We will be in your area July 27-29th at Cunningham Falls State Park, Manor area sites 6 & 10. Feel free to stop by.


----------



## hoodscoop (Mar 29, 2012)

RDS said:


> I am from Frederick, and thanks for the two web sites. I will review them and hope to book something this weekend. Hope it's not to late.


Yeah we book most trips six months to a year out.

We will be in your area July 27-29th at Cunningham Falls State Park, Manor area sites 6 & 10. Feel free to stop by.
[/quote]

Don't know if Southern MD got it too but storm took out my Comcast which is my internet. Just got up about an hour ago. Anyway, might just do that. Falls is only a stones throw away. Might drop by with a couple cold ones, if that's OK?


----------



## RDS (Jul 20, 2011)

hoodscoop said:


> I am from Frederick, and thanks for the two web sites. I will review them and hope to book something this weekend. Hope it's not to late.


Yeah we book most trips six months to a year out.

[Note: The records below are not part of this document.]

-- ==== Sys2Proof/Machine/TimeSys.lean ====
section
/-! DEFINITION. Classes T and S of the Lyzovel engines, waits and their releases (R183–R190), the DT step (R279, R285) and DT's rebuild
(R284). -/

namespace Sys2Proof.Machine

/-! ### Waiting -/

/-- Is the engine in WAIT? -/
def State.waits (s : State) (e : Nat) : Bool :=
  isEngine e && s.inRun 18 && match kindOf e with
  | .track => false
  | .ctx => decide (s.rd (F.LYZ_CTX_STAT_STATE (e - 32)) = 3)
  | .dma => decide (s.rd (F.DMA_PCH_STAT_STATE (e - 40)) = 2)

/-- A wait ends: d takes its result, the engine goes on after it, its run time starts again (R198). -/
def State.release (s : State) (e d v : Nat) : State :=
  let s := s.setEng e { s.eng e with wait := .none, ran := 0, since := s.now }
  ((s.setG e d (BitVec.ofNat 32 v)).advance e).engGo e false

/-- How a waiting instruction comes out at its issue: a fault, a result without a wait, or the wait. -/
inductive Waiting where
  | fault (code : Nat)
  | now (v : Nat)
  | wait (w : Wait)
  deriving DecidableEq, Repr

/-- The engine waits. -/
def State.enterWait (s : State) (e : Nat) (w : Wait) : State := (s.setEng e { s.eng e with wait := w }).engGo e true

/-- An instruction that may wait. -/
def State.waitInstr (s : State) (e : Nat) (legal : Kind → Bool) (cyc d : Nat) (k : State → Waiting) : State :=
  s.instr e legal cyc false fun s =>
    match k s with
    | .fault code => (s, code)
    | .now v => ((s.setG e d (BitVec.ofNat 32 v)).advance e, 0)
    | .wait w => (s.enterWait e w, 0)

/-! ### waitq (R183) -/

/-- Is the source ready? -/
def State.sourceReady (s : State) (src : Nat) : Bool :=
  if src < 16 then s.paceReady src
  else if src < 24 then decide (s.queueFill (src - 16) ≠ 0)
  else if src < 32 then !s.ringFull (src - 24)
  else s.on ⟨Reg.LYZ_SIG, src - 32, 1⟩

/-- A release on a signal clears it (R190). -/
def State.takeSource (s : State) (src : Nat) : State := if 32 ≤ src then s.wr ⟨Reg.LYZ_SIG, src - 32, 1⟩ 0 else s

/-- WAITQ: g[a] = 0 means no timeout. -/
def execWaitq (e d a src : Nat) (s : State) : Out :=
  .next (s.instr e notTrack 1 false fun s =>
    if 64 ≤ src then (s, 0x01)
    else if s.sourceReady src then (((s.takeSource src).setG e d 0).advance e, 0)
    else
      let n := (s.g e a).toNat
      (s.enterWait e (.queue src d (if n = 0 then none else some (s.now + n))), 0))

/-- Does an engine with a lower owner ID wait on the same signal? -/
def State.waitsBefore (s : State) (e src : Nat) : Bool :=
  (List.range e).any fun i => s.waits i && match (s.eng i).wait with
    | .queue src' _ _ => decide (src' = src ∧ 32 ≤ src)
    | _ => false

/-- WAITQ_RELEASE: ready, or timed out. -/
def execWaitqRelease (e : Nat) (s : State) : Out :=
  .next (s.whenB (s.waits e) fun s =>
    match (s.eng e).wait with
    | .queue src d limit =>
      if s.sourceReady src && !s.waitsBefore e src then (s.takeSource src).release e d 0
      else match limit with
        | some t => if t ≤ s.now then s.release e d 1 else s
        | none => s
    | _ => s)

/-! ### waitt (R184, R185) -/

/-- waitt abs as issued now, with DT's seconds [47:32]. -/
def State.absWait (s : State) (sec ns d : Nat) : Waiting :=
  if ¬ s.inRun 15 then .now 4
  else if ¬ s.dtOk then .wait (.rebuild true sec ns d)
  else
    let target := dtOf (dtSec s.dtNow / 2 ^ 32 * 2 ^ 32 + sec) ns
    if target ≤ s.time.kyo.dt then .now 1 else .wait (.dtAbs target d)

/-- waitt rel as issued now; after 0 ns it does not wait. -/
def State.relWait (s : State) (ns d : Nat) : Waiting :=
  if ¬ s.inRun 15 then .now 4
  else if ¬ s.dtOk then .wait (.rebuild false 0 ns d)
  else if ns = 0 then .now 0
  else .wait (.rel (s.time.kyo.mono + ns * 2 ^ 32) d)

def execWaittAbs (e d a b : Nat) (s : State) : Out :=
  .next (s.waitInstr e notTrack 1 d fun s => s.absWait (s.g e a).toNat (s.g e b).toNat d)

def execWaittTp (e d n : Nat) (s : State) : Out :=
  .next (s.waitInstr e notTrack 1 d fun s =>
    if 4 ≤ n then .fault 0x01
    else if ¬ s.inRun 15 then .now 4
    else if ¬ s.on (F.TP_CFG_EN n) then .now 3
    else .wait (.tp n (s.pulse n).edges d))

def execWaittRel (e d a : Nat) (s : State) : Out :=
  .next (s.waitInstr e notTrack 1 d fun s => s.relWait (s.g e a).toNat d)

/-- WAITT_RELEASE: the condition holds. -/
def execWaittRelease (e : Nat) (s : State) : Out :=
  .next (s.whenB (s.waits e && s.dtOk) fun s =>
    match (s.eng e).wait with
    | .dtAbs t d => if t ≤ s.time.kyo.dt then s.release e d 0 else s
    | .rel t d => if t ≤ s.time.kyo.mono then s.release e d 0 else s
    | .tp n k d => if k < (s.pulse n).edges then s.release e d 0 else s
    | _ => s)

/-- Every engine that can wait. -/
def waiters : List Nat := (List.range 16).map (· + 32)

/-- A forward step releases the abs waits it passes (R185). -/
def State.stepWait (s : State) (e : Nat) : State :=
  s.whenB (s.waits e) fun s =>
    match (s.eng e).wait with
    | .dtAbs t d => if t ≤ s.time.kyo.dt then s.release e d 2 else s
    | _ => s

/-- At the rebuild, waits issued before it are evaluated as if issued there; an abs target already passed is late (R284). -/
def State.rebuildWait (s : State) (e : Nat) : State :=
  s.whenB (s.waits e) fun s =>
    let go (d : Nat) (w : Waiting) : State := match w with
      | .fault _ => s
      | .now v => s.release e d v
      | .wait w => s.setEng e { s.eng e with wait := w }
    match (s.eng e).wait with
    | .rebuild true sec ns d => go d (s.absWait sec ns d)
    | .rebuild false _ ns d => go d (s.relWait ns d)
    | .dtAbs t d => if t ≤ s.time.kyo.dt then s.release e d 1 else s
    | _ => s

/-! ### The step and the rebuild (R279, R276, R284, R285) -/

/-- 100 ms in FCLK periods. -/
def stepDelay : Nat := 49152000

/-- Has the edge or the second come at which the armed step applies (R279)? -/
def State.stepDue (s : State) : Bool :=
  let k := s.time.kyo
  s.dtOk && k.step.isSome &&
  (if s.on (F.TP_CFG_EN 0) then decide (k.stepArmedAt + stepDelay ≤ (s.pulse 0).gridNow)
  else decide (k.stepArmedAt + stepDelay ≤ s.now ∧
    k.dt % Config.dtSecond < (if s.on F.KYO_STATE_SPLL_BYP then s.refPeriod else s.fclkShare.1)))

/-- The step enters DT; the ends of running phases, placed by DT, move with it. -/
def State.shiftDt (s : State) (v : Int) : State :=
  let k := s.time.kyo
  let s := s.setKyo { k with step := none, stepped := some (s.now, v), dt := (k.dt + v * 2 ^ 32).toNat }
  (List.range 4).foldl (fun s n =>
    let p := s.pulse n
    if p.active then s.setPulse n { p with riseAt := (p.riseAt + v * 2 ^ 32).toNat, fallAt := (p.fallAt + v * 2 ^ 32).toNat } else s) s

/-- Firmware notes the edge that its TIMEMSG of the second in which a step is applied describes, and moves check 4's anchor with DT; after a
backward step epochs and seconds come again (R237, R238, R249). -/
def State.tellStep (s : State) (v : Int) : State :=
  let tp0 := s.on (F.TP_CFG_EN 0)
  let p := s.pulse 0
  let first := match p.secAt with
    | some t => if t / 1000000000 = p.gridAt / 1000000000 then t else p.gridAt
    | none => p.gridAt
  let at_ := if tp0 then first else dtSec s.dtNow * 1000000000
  let n := s.nav.moveAnchor (v * 65536000)
  if v < 0 then { s with nav := { n with stepEdge := some (at_, v, tp0), lastEpoch := 0, again := true, coasted := [] } }
  else { s with nav := { n with stepEdge := some (at_, v, tp0) } }

/-- STEP_APPLY: with everything that a forward step passes (R285). -/
def execStepApply (s : State) : Out :=
  .next (s.whenB s.stepDue fun s =>
    let v := s.time.kyo.step.getD 0
    let s := (((s.tellStep v).shiftDt v).event F.KYO_EVT_STEPPED).followLeaps
    if v ≤ 0 then s
    else
      let s := (List.range 4).foldl (fun s n =>
        if s.armedDue n && !(s.txn n).at0 then s.armedCommit n (some (F.TXN_STAT_STEPPED n)) else s) s
      let s := (List.range 16).foldl State.trgStepped s
      waiters.foldl State.stepWait s)

/-- DT_REBUILD: at the first XTAL32 tick after TIME entered Run. -/
def execDtRebuild (s : State) : Out :=
  .next (s.whenB (s.inRun 15 && !s.time.kyo.valid) fun s =>
    let s := (s.rebuild (!s.on (F.PLL_STAT_OUT_PLL 3))).followLeaps
    let s := (List.range 4).foldl State.armedRebuilt s
    let s := (List.range 16).foldl (fun s k => if s.rd (F.TRG_STAT_STATE k) = 1 then s.trgEvaluate k else s) s
    waiters.foldl State.rebuildWait s)

/-! ### stamp (R186) -/

/-- A stamp with TIME not in Run: an off-block access. -/
def State.stampOff (s : State) (e d : Nat) : State := (s.offBlock (ownerOfEngine e) Reg.KYO_DT_NS false).setG e d 0x0FF00FF0

/-- STAMP: fn 0 latches DT and MONO_NS. -/
def execStamp (e d : Nat) (s : State) : Out :=
  .next (s.instr e onCtx 1 true fun s =>
    if ¬ s.inRun 15 then (s.stampOff e d, 0)
    else
      let mono := if s.dtOk then s.time.kyo.mono else 0
      let s := s.setEng e { s.eng e with stampDt := s.dtNow, stampMono := mono }
      (s.setG e d (BitVec.ofNat 32 (dtNs s.dtNow)), 0))

/-- The word of the latch, or TS32, that fn names. -/
def State.stampWord (s : State) (e fn : Nat) : Option Word :=
  let x := s.eng e
  let mono := inNs x.stampMono
  match fn with
  | 1 => some (BitVec.ofNat 32 (dtSec x.stampDt))
  | 2 => some (BitVec.ofNat 32 (dtSec x.stampDt / 2 ^ 32 + 65536 * dtFrac x.stampDt))
  | 3 => some (BitVec.ofNat 32 mono)
  | 4 => some (BitVec.ofNat 32 (mono / 2 ^ 32))
  | 5 => some s.ts32
  | _ => none

def execStampRead (e d fn : Nat) (s : State) : Out :=
  .next (s.instr e onCtx 1 true fun s =>
    match s.stampWord e fn with
    | none => (s, 0x01)
    | some w => if s.inRun 15 then (s.setG e d w, 0) else (s.stampOff e d, 0))

/-! ### txn.* (R184, R187) -/

/-- A transaction command of a context: d receives the result code. -/
def State.txnInstr (s : State) (e cyc d n : Nat) (k : Nat → State → State × Nat) : State :=
  s.instr e onCtx cyc true fun s =>
    if 4 ≤ n then (s, 0x01)
    else
      let o := ownerOfEngine e
      let (t, code) := k o s
      ((t.txnAnswer o n code).setG e d (BitVec.ofNat 32 code), 0)

def execTxnBegin (e d n : Nat) (s : State) : Out := .next (s.txnInstr e 4 d n fun o s => s.txnBegin o n)

def execTxnCommit (e d n : Nat) (s : State) : Out := .next (s.txnInstr e 4 d n fun o s => s.txnCommit o n)

/-- TXN_COMMITAT: without AT_TP0 the TXN_AT registers are written first; with it a and b must be 0. -/
def execTxnCommitat (e d a b n : Nat) (tp0 : Bool) (s : State) : Out :=
  .next (if tp0 ∧ (a ≠ 0 ∨ b ≠ 0) then s.instr e onCtx 6 true fun s => (s, 0x01)
  else s.txnInstr e 6 d n fun o s =>
    if tp0 ∨ s.txnGate o n ≠ 0 then s.txnCommitAt o n tp0
    else
      let s := (s.setReg (Reg.TXN_AT_SEC_LO n) (s.g e a)).wr (F.TXN_AT_NS_NS n) (s.g e b).toNat
      (s.wr (F.TXN_AT_SEC_HI_SEC_HI n) (dtSec s.dtNow / 2 ^ 32)).txnCommitAt o n false)

def execTxnAbort (e d n : Nat) (s : State) : Out := .next (s.txnInstr e 4 d n fun o s => s.txnAbortCmd o n)

/-- Is the domain ARMED or LANDING under this engine's ownership? -/
def State.txnPending (s : State) (e n : Nat) : Bool :=
  decide ((s.txn n).owner = ownerOfEngine e ∧ ((s.txn n).state = .armed ∨ (s.txn n).state = .landing))

/-- The RESULT that owner reads in TXN_STATn. -/
def State.txnResultOf (s : State) (owner n : Nat) : Nat := look 0 s.txnResult (owner * 4 + n)

def execTxnWait (e d n : Nat) (s : State) : Out :=
  .next (s.waitInstr e onCtx 1 d fun s =>
    if 4 ≤ n then .fault 0x01
    else if s.txnPending e n then .wait (.txn n d)
    else .now (s.txnResultOf (ownerOfEngine e) n))

def execTxnWaitRelease (e : Nat) (s : State) : Out :=
  .next (s.whenB (s.waits e) fun s =>
    match (s.eng e).wait with
    | .txn n d => if s.txnPending e n then s else s.release e d (s.txnResultOf (ownerOfEngine e) n)
    | _ => s)

/-! ### Class S (R188–R190) -/

/-- vote: each context keeps its own; domain 0 needs none (R189). -/
def execVote (e d dom : Nat) (up wait : Bool) (s : State) : Out :=
  .next (s.instr e onCtx 2 false fun s =>
    if 18 < dom ∨ (wait ∧ ¬ up) then (s, 0x01)
    else
      let votes := put 0 s.power.ctxVotes ((e - 32) * 32 + dom) (if up then 1 else 0)
      let s := if dom = 0 then s else ({ s with power := { s.power with ctxVotes := votes } } : State).seqVotes
      if up ∧ wait ∧ s.dom dom ≠ 2 then (s.enterWait e (.vote dom d), 0)
      else ((s.setG e d (BitVec.ofNat 32 (s.dom dom))).advance e, 0))

/-- VOTE_WAIT_RELEASE: the domain is in RUN. -/
def execVoteWaitRelease (e : Nat) (s : State) : Out :=
  .next (s.whenB (s.waits e) fun s =>
    match (s.eng e).wait with
    | .vote dom d => if s.dom dom = 2 then s.release e d 2 else s
    | _ => s)

/-- claim and release: d receives the result. -/
def State.resInstr (s : State) (e d a : Nat) (k : Nat → Nat → State → State × Nat) : State :=
  s.instr e onCtx 2 true fun s =>
    let (t, r) := k (ownerOfEngine e) ((s.g e a).toNat % 65536) s
    (t.setG e d (BitVec.ofNat 32 r), 0)

def execClaim (e d a : Nat) (s : State) : Out := .next (s.resInstr e d a fun o r s => s.claimRes o r)

def execRelease (e d a : Nat) (s : State) : Out := .next (s.resInstr e d a fun o r s => s.releaseRes o r)

/-- event: a track program's TAG is its track (R194). -/
def execEvent (e d a b type ring : Nat) (s : State) : Out :=
  .next (s.instr e notDma 1 true fun s =>
    if type < 0x40 ∨ 0xFF < type ∨ 7 < ring then (s, 0x01)
    else
      let full := s.ringFull ring
      let tag := if kindOf e = .track then (s.eng e).track else (s.eng e).tag
      ((s.postEvent ring (ownerOfEngine e) type tag 0 (s.g e a) (s.g e b)).setG e d (if full then 1 else 0), 0))

def execSignal (e n : Nat) (s : State) : Out :=
  .next (s.instr e notTrack 1 true fun s => if 31 < n then (s, 0x01) else (s.setSignal n, 0))

end Sys2Proof.Machine
end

We will be in your area July 27-29th at Cunningham Falls State Park, Manor area sites 6 & 10. Feel free to stop by.
[/quote]

Don't know if Southern MD got it too but storm took out my Comcast which is my internet. Just got up about an hour ago. Anyway, might just do that. Falls is only a stones throw away. Might drop by with a couple cold ones, if that's OK?
[/quote]

I was with out power for a day and cable for 3 days..

Hope to see you in July and there will be plenty of cold ones in the cooler if you forget yours!!


----------